[ruby-core:94405] [Ruby master Bug#16108] gsub gives wrong results with regex backreferencing and triple backslash

From: XrXr@...
Date: 2019-08-17 20:00:01 UTC
List: ruby-core #94405
Issue #16108 has been updated by alanwu (Alan Wu).


The source of your problem seem to be the behavior below:
```ruby
p ' \1 '.bytes # => [32, 92, 49, 32]
p ' \\ '.bytes # => [32, 92, 32]
p ' \ '.bytes  # => [32, 92, 32]
```
as you can see, two backslashes in a single quote string literal only gives one backslash in the resulting string.

This is future complicated by gsub interpreting the content of the second argument as a replacement directive. The means interpreting the backslashes for a second time. You want the final replacement to be "one backslash, followed by the first match group, then another backslash", or literally `\\1\` (`[92, 92, 49, 92]`). The replacement directive to express this is `\\\1\\` (`[92, 92, 92, 49, 92, 92]`), as we need to escape the first and last backslash by doubling them. We don't want to double the backslash right before "1", as we are not looking for a literal backslash there.

Now we need to construct a Ruby string literal we can put in the source code that would give us the replacement directive we want, which we could do by doubling all the backslashes:

```ruby
p '\\\\\\1\\\\'.bytes # => [92, 92, 92, 49, 92, 92]
```

We could get rid of one of the backslashes in the before "1", the single quote literal `'\1'` gives `[92, 49]`:
```ruby
p '\\\\\1\\\\'.bytes # => [92, 92, 92, 49, 92, 92]
```
We could also get rid of two backslashes after the 1 as `gsub` interprets the lone backslash at the end as a literal backslash.

This is too many backslashes for my taste, so I would prefer the block form. It takes the return value of block and substitute that for the mach verbatim.

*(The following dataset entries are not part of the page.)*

-- ==== Sys2Proof/Machine/Converter.lean ====
section
/-! DEFINITION. The converter family (spec 42_measurement.md R209 to R211). -/

namespace Sys2Proof.Machine

/-- CONV_T's pseudocode (R209). -/
def convTLines (_ : Latch) : List Line := [.convT]

/-- CONV_T (R209). -/
def execConvT (len : BitVec 5) (hold : Bool) (s : State) : Host.Outcome State Fault Refusal :=
  runCommand (.convT len hold) convTLines s

/-- CONV_RHF's pseudocode (R210). -/
def convRhfLines (_ : Latch) : List Line := [.convRhf]

/-- CONV_RHF (R210). -/
def execConvRhf (len : BitVec 5) (hold : Bool) (s : State) : Host.Outcome State Fault Refusal :=
  runCommand (.convRhf len hold) convRhfLines s

/-- CONV_RHP's pseudocode (R211). -/
def convRhpLines (_ : Latch) : List Line := [.convRhp]

/-- CONV_RHP (R211). -/
def execConvRhp (len : BitVec 5) (hold : Bool) (s : State) : Host.Outcome State Fault Refusal :=
  runCommand (.convRhp len hold) convRhpLines s

end Sys2Proof.Machine
end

The special `$1` variable is set within the gsub block, which we can use to build the replacement we want:

```ruby
input.gsub(pattern) { ["\\", $1, "\\"].join }
```
---
Here is a test program for you:

```ruby
input = '\indexentry{\textbf{bold}|hyperpage}{2}'
pattern = /\\textbf\{([^\}]+)\}/

test = ->(replacement) {
  puts "result: #{input.gsub(pattern, replacement)}, replacement: #{replacement.bytes}.map(&:chr).join"
}
test.call('\\\1\\')
test.call('\\ \1\\')
test.call('\\\\\\1\\\\')
test.call('\\\\\\1\\')
test.call('\\\\\1\\')

$stdout.write "alternative: "
puts input.gsub(pattern) { ["\\", $1, "\\"].join }
```


----------------------------------------
Bug #16108: gsub gives wrong results with regex backreferencing and triple backslash
https://bugs.ruby-lang.org/issues/16108#change-80825

* Author: VivianUnger (Vivian Unger)
* Status: Open
* Priority: Normal
* Assignee: 
* Target version: 
* ruby -v: ruby 2.6.3p62 (2019-04-16 revision 67580) [x64-mingw32]
* Backport: 2.5: UNKNOWN, 2.6: UNKNOWN
----------------------------------------
I have written a script to convert LaTeX indexing files (.idx) to Macrex backup format (.mbk), so that I can import LaTeX-embedded indexes into the Macrex indexing program. A problem arises when I try to convert bolded text. LaTeX indicates bolded text with the tag \textbf{} while Macrex wraps it in backslashes: \\.

In my test case, the input string is "\indexentry{\textbf{bold}|hyperpage}{2}", which I need to convert into "\indexentry{\bold\|hyperpage}{2}". For this I am using:

record.gsub(/\\textbf\{([^\}]+)\}/, '\\\1\\')

But instead of the expected output, I get:

\indexentry{\1\|hyperpage}{2}

...as if I only had \\ rather than \\\.

I have tried the same Regex in a search-and-replace in Notepad++ and it works as expected. It's only in Ruby that I get this unexpected result.

The kludgey workaround I have found is to leave a space before the \\:

record.gsub(/\\textbf\{([^\}]+)\}/, '\\ \1\\')

...giving the result:

\indexentry{\ bold\|hyperpage}{2}

But this won't do. Macrex complains and the extra space has to be edited out. Imagine if you have hundreds of lines with bold text in them!